The Company is registering (i) the 1,476,016
shares of Series E Preferred Stock, (ii) the 2,952,032 Conversion Shares, (iii) the Registered Warrants and (iv) the 1,000,000
Registered Warrant Shares in a registered direct offering (the “Registered Offering”), pursuant to the Securities
Act of 1933, as amended (the “Securities Act”), pursuant to a prospectus supplement to the Company’s currently
effective registration statement on Form S-3 (File No. 333-228624), which was initially filed with the U.S. Securities and Exchange
Commission (the “SEC”) on November 30, 2018, and was declared effective on December 12, 2018 (the “Shelf Registration
Statement”). The Company expects to file the prospectus supplement for the Registered Offering on or about February 1, 2021.

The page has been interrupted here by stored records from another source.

-- ==== Sys2Proof/Laws/IntFns.lean ====
section
/-! SUPPORT. The integer results in the words of the pseudocode: exact values, narrowed at the end. -/
namespace Sys2Proof.Machine
open Sys2Proof

theorem testBit_bitsBelow (f : Nat → Bool) (n i : Nat) : (bitsBelow f n).testBit i = (decide (i < n) && f i) := by
  induction n with
  | zero => simp [bitsBelow]
  | succ n ih =>
    have hlt : ∀ n, bitsBelow f n < 2 ^ n := by
      intro n
      induction n with
      | zero => simp [bitsBelow]
      | succ n ih => simp only [bitsBelow, b2n, pow_succ]; split <;> omega
    rw [bitsBelow, Nat.testBit_two_pow_mul_add _ (hlt n), ih]
    by_cases h : i < n
    · simp [h, Nat.lt_succ_of_lt h]
    · rw [if_neg h]
      by_cases he : i = n
      · subst he; simp [b2n]; cases f i <;> rfl
      · have h2 : ¬ i < n + 1 := by omega
        have h3 : i - n ≠ 0 := by omega
        simp only [h2, decide_false, Bool.false_and, b2n]
        split
        · rw [show (1 : Nat) = 2 ^ 0 from rfl, Nat.testBit_two_pow]; simpa using Ne.symm h3
        · simp

@[simp] theorem getLsbD_ofBits (n : Nat) (f : Nat → Bool) (i : Nat) : (ofBits n f).getLsbD i = (decide (i < n) && f i) := by
  simp only [ofBits, BitVec.getLsbD_ofNat, testBit_bitsBelow]
  by_cases h : i < n <;> simp [h]

theorem add_word (x y : Word) : BitVec.ofNat 32 (x.toNat + y.toNat) = x + y := by simp [BitVec.ofNat_add]
theorem sub_word (x y : Word) : BitVec.ofInt 32 ((x.toNat : Int) - y.toNat) = x - y := by
  have hy := y.isLt
  apply BitVec.eq_of_toNat_eq
  rw [BitVec.toNat_ofInt, BitVec.toNat_sub]
  omega
theorem mul_word (x y : Word) : BitVec.ofNat 32 (x.toNat * y.toNat) = x * y := by simp [BitVec.ofNat_mul]
theorem addsI_word (x y : Word) : BitVec.ofInt 32 (max (-2147483648) (min 2147483647 (x.toInt + y.toInt))) = addsI x y := by
  simp only [addsI, wrap, clamp, minI32, maxI32]; congr 1; split_ifs <;> omega
theorem addsN_word (x y : Word) : BitVec.ofNat 32 (min 4294967295 (x.toNat + y.toNat)) = addsN x y := by
  simp only [addsN]; congr 1; omega
theorem subsI_word (x y : Word) : BitVec.ofInt 32 (max (-2147483648) (min 2147483647 (x.toInt - y.toInt))) = subsI x y := by
  simp only [subsI, wrap, clamp, minI32, maxI32]; congr 1; split_ifs <;> omega
theorem subsN_word (x y : Word) : (if x.toNat < y.toNat then 0 else BitVec.ofNat 32 (x.toNat - y.toNat)) = subsN x y := by
  simp only [subsN]; split
  · rw [Nat.sub_eq_zero_of_le (by omega)]; rfl
  · rfl
theorem mulhN_word (x y : Word) : BitVec.ofNat 32 (x.toNat * y.toNat / 4294967296) = mulhN x y := by
  have hx := x.isLt
  have hy := y.isLt
  apply BitVec.eq_of_toNat_eq
  simp only [mulhN, BitVec.toNat_setWidth, BitVec.toNat_ushiftRight, BitVec.toNat_mul, BitVec.toNat_ofNat, Nat.shiftRight_eq_div_pow]
  rw [Nat.mod_eq_of_lt (a := x.toNat) (by omega), Nat.mod_eq_of_lt (a := y.toNat) (by omega)]
  have : x.toNat * y.toNat < 2 ^ 64 := by nlinarith
  rw [Nat.mod_eq_of_lt this]
theorem mulhI_word (x y : Word) : BitVec.ofInt 32 (x.toInt * y.toInt / 4294967296) = mulhI x y := by
  have e : x.signExtend 64 * y.signExtend 64 = BitVec.ofInt 64 (x.toInt * y.toInt) := by
    rw [BitVec.signExtend, BitVec.signExtend, ← BitVec.ofInt_mul]
  apply BitVec.eq_of_toNat_eq
  rw [mulhI, e]
  simp only [BitVec.toNat_setWidth, BitVec.toNat_ushiftRight, BitVec.toNat_ofInt, Nat.shiftRight_eq_div_pow]
  omega
theorem minI_word (x y : Word) : (if x.toInt ≤ y.toInt then x else y) = minI x y := by
  simp only [minI, BitVec.slt]; split <;> split <;> simp_all <;> first | omega | (apply BitVec.eq_of_toInt_eq; omega)
theorem maxI_word (x y : Word) : (if x.toInt ≤ y.toInt then y else x) = maxI x y := by
  simp only [maxI, BitVec.slt]; split <;> split <;> simp_all <;> first | omega | (apply BitVec.eq_of_toInt_eq; omega)
theorem minN_word (x y : Word) : (if x.toNat ≤ y.toNat then x else y) = minN x y := by
  simp only [minN, BitVec.lt_def]; split <;> split <;> first | rfl | omega | (apply BitVec.eq_of_toNat_eq; omega)
theorem maxN_word (x y : Word) : (if x.toNat ≤ y.toNat then y else x) = maxN x y := by
  simp only [maxN, BitVec.lt_def]; split <;> split <;> first | rfl | omega | (apply BitVec.eq_of_toNat_eq; omega)
theorem shl_word (x y : Word) : BitVec.ofNat 32 (x.toNat * 2 ^ (y.toNat % 256)) = shl x y := by
  apply BitVec.eq_of_toNat_eq
  simp [shl, shCount8, Nat.shiftLeft_eq]
theorem shrn_word (x y : Word) : BitVec.ofNat 32 (x.toNat / 2 ^ (y.toNat % 256)) = shrn x y := by
  apply BitVec.eq_of_toNat_eq
  simp only [shrn, shCount8, BitVec.toNat_ushiftRight, BitVec.toNat_ofNat, Nat.shiftRight_eq_div_pow]
  exact Nat.mod_eq_of_lt (lt_of_le_of_lt (Nat.div_le_self _ _) x.isLt)
theorem shra_word (x y : Word) : BitVec.ofInt 32 (x.toInt / 2 ^ min (y.toNat % 256) 31) = shra x y := by
  apply BitVec.eq_of_toInt_eq
  rw [shra, BitVec.toInt_sshiftRight, Int.shiftRight_eq_div_pow, BitVec.toInt_ofInt, shCount8]
  have h1 := x.toInt_lt
  have h2 := x.le_toInt
  have hp : (1 : Int) ≤ 2 ^ min (y.toNat % 256) 31 := one_le_pow₀ (by norm_num)
  have h3 : x.toInt / 2 ^ min (y.toNat % 256) 31 < 2 ^ 31 := by
    apply Int.ediv_lt_of_lt_mul (by omega); simp only [Nat.reduceSub] at h1; nlinarith
  have h4 : -2 ^ 31 ≤ x.toInt / 2 ^ min (y.toNat % 256) 31 := by
    apply Int.le_ediv_of_mul_le (by omega); simp only [Nat.reduceSub] at h2; nlinarith
  rw [Int.bmod_eq_of_le] <;> push_cast <;> omega
theorem rotl_word (x y : Word) : x.rotateLeft (y.toNat % 256) = rotl x y := by
  rw [rotl, shCount8, BitVec.rotateLeft_mod_eq_rotateLeft]
theorem bfxI_word (x y : Word) :
    (let k := min (y.toNat / 256 % 256) 32
     let f := (x.signExtend 64).toNat / 2 ^ min (y.toNat % 256) 32 % 2 ^ k
     BitVec.ofInt 32 (if k = 0 then 0 else if f < 2 ^ (k - 1) then (f : Int) else f - 2 ^ k)) = bfxI x y := by
  show (let k := fieldK y
        let f := (x.signExtend 64).toNat / 2 ^ fieldO y % 2 ^ k
        BitVec.ofInt 32 (if k = 0 then 0 else if f < 2 ^ (k - 1) then (f : Int) else f - 2 ^ k)) = _
  by_cases h : fieldK y = 0
  · simp [bfxI, h]
  · simp only [bfxI, h, if_false, wrap, sext, Nat.mod_mod, Nat.cast_pow, Nat.cast_ofNat]

theorem bit_word (x : Word) (i : Nat) : bit x.toNat i = x.getLsbD i := by
  rw [bit, BitVec.getLsbD, Nat.testBit_eq_decide_div_mod_eq]; rfl
theorem popc_word (x : Word) : BitVec.ofNat 32 ((List.range 32).filter x.getLsbD).length = popc x := by
  simp only [popc, popcount]; congr 4; funext i; rw [bit_word]
theorem clz_word (x : Word) : BitVec.ofNat 32 (if x = 0 then 32 else 31 - Nat.log2 x.toNat) = clz x := by
  simp only [clz, bitLen]
  have : x = 0 ↔ x.toNat = 0 := ⟨fun h => by rw [h]; rfl, fun h => BitVec.eq_of_toNat_eq h⟩
  by_cases h : x = 0
  · rw [if_pos h, if_pos (this.mp h)]
  · rw [if_neg h, if_neg (fun hc => h (this.mpr hc))]; congr 1; omega
theorem bfi_word (x y z : Word) :
    (let o := min (y.toNat % 256) 32
     let k := min (y.toNat / 256 % 256) 32
     (ofBits 32 fun i => if o ≤ i ∧ i < o + k then x.getLsbD (i - o) else z.getLsbD i : Word)) = bfi x y z := by
  simp only [bfi, fieldO, fieldK]
  generalize min (y.toNat % 256) 32 = o
  generalize min (y.toNat / 256 % 256) 32 = k
  apply BitVec.eq_of_getLsbD_eq
  intro i hi
  simp only [getLsbD_ofBits, hi, decide_true, Bool.true_and, BitVec.getLsbD_or, BitVec.getLsbD_and, BitVec.getLsbD_not,
    BitVec.getLsbD_ofNat, Nat.testBit_mul_two_pow, Nat.testBit_two_pow_sub_one, Nat.testBit_mod_two_pow]
  by_cases h1 : o ≤ i
  · have e : (i < o + k) = (i - o < k) := by apply propext; omega
    by_cases h2 : i - o < k <;> simp [h1, h2, e, BitVec.getLsbD]
  · simp [h1]
theorem idot4_word (x y z : Word) :
    BitVec.ofInt 32 ((z.toNat : Int) +
      (((List.range 4).map fun i => (x.extractLsb' (8 * i) 8).toInt * (y.extractLsb' (8 * i) 8).toInt).sum)) = idot4 x y z := by
  have e : ∀ (w : Word) (i : Nat), (w.extractLsb' (8 * i) 8).toInt = sext (w.toNat / 256 ^ i) 8 := by
    intro w i
    rw [BitVec.toInt_eq_toNat_cond, BitVec.extractLsb'_toNat, sext, Nat.shiftRight_eq_div_pow, pow_mul]
    norm_num
    split <;> split <;> first | rfl | omega
  simp only [idot4, wrap, e]
  congr 1
  simp [List.range, List.range.loop]; ring

theorem abs_word (x : Word) : BitVec.ofInt 32 x.toInt.natAbs = absW x := by
  rw [absW]
  have h1 := x.toInt_lt
  have h2 := x.le_toInt
  split
  · rename_i h
    have hs : x.toInt < 0 := by simpa [BitVec.slt] using h
    rw [Int.ofNat_natAbs_of_nonpos (by omega), BitVec.ofInt_neg, BitVec.ofInt_toInt]
  · rename_i h
    have hs : 0 ≤ x.toInt := by simpa [BitVec.slt] using h
    rw [Int.natAbs_of_nonneg hs, BitVec.ofInt_toInt]
theorem neg_word (x : Word) : BitVec.ofInt 32 (-x.toNat) = -x := by
  rw [BitVec.ofInt_neg]; congr 1; simp

theorem mulwN_word (x y : Word) : BitVec.ofNat 64 (x.toNat * y.toNat) = mulwN x y := by
  apply BitVec.eq_of_toNat_eq; simp [mulwN]
theorem mulwI_word (x y : Word) : BitVec.ofInt 64 (x.toInt * y.toInt) = mulwI x y := by
  rw [mulwI, BitVec.signExtend, BitVec.signExtend, ← BitVec.ofInt_mul]
theorem shlW_word (x : DWord) (y : Word) : BitVec.ofNat 64 (x.toNat * 2 ^ (y.toNat % 256)) = shlW x y := by
  apply BitVec.eq_of_toNat_eq
  simp [shlW, shCount8, Nat.shiftLeft_eq]
theorem shrnW_word (x : DWord) (y : Word) : BitVec.ofNat 64 (x.toNat / 2 ^ (y.toNat % 256)) = shrnW x y := by
  apply BitVec.eq_of_toNat_eq
  simp only [shrnW, shCount8, BitVec.toNat_ushiftRight, BitVec.toNat_ofNat, Nat.shiftRight_eq_div_pow]
  exact Nat.mod_eq_of_lt (lt_of_le_of_lt (Nat.div_le_self _ _) x.isLt)
theorem lea_word (n : Nat) (x : DWord) (y : Word) : BitVec.ofInt 64 (x.toNat + n * y.toInt) = lea n x y := by
  rw [lea, BitVec.ofInt_add, BitVec.ofInt_mul, BitVec.signExtend, BitVec.mul_comm]
  simp

theorem imad_word (x y z : Word) : BitVec.ofNat 32 (x.toNat * y.toNat + z.toNat) = x * y + z := by
  rw [BitVec.ofNat_add, mul_word, BitVec.ofNat_toNat, BitVec.setWidth_eq]

end Sys2Proof.Machine
end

Pursuant to the Purchase Agreement, the
Company is also issuing to the Investors in a concurrent private placement pursuant to an exemption from the registration requirements
of the Securities Act provided in Section 4(a)(2) of the Securities Act and/or Regulation D promulgated thereunder (the “Private
Placement,” and together with the Registered Offering, the “Offering”), the Unregistered Warrants and the 1,952,032
Unregistered Warrant Shares.
Pursuant to the Purchase Agreement and
the Unregistered Warrants, the Company also agreed to file a registration statement as soon as practicable, but in any event within
forty-five (45) days after the date of the Purchase Agreement, or March 15, 2021, to register the Unregistered Warrant Shares and
to use commercially reasonable efforts to cause such registration statement to be declared effective within ninety (90) days after
the date of the issuance of the Unregistered Warrants and to keep such registration statement effective at all times until the
holders of the Unregistered Warrants and the Unregistered Warrant Shares no longer own any of such securities.
The closing of the Offering is expected
to take place on or about February 2, 2021, subject to the satisfaction of customary closing conditions.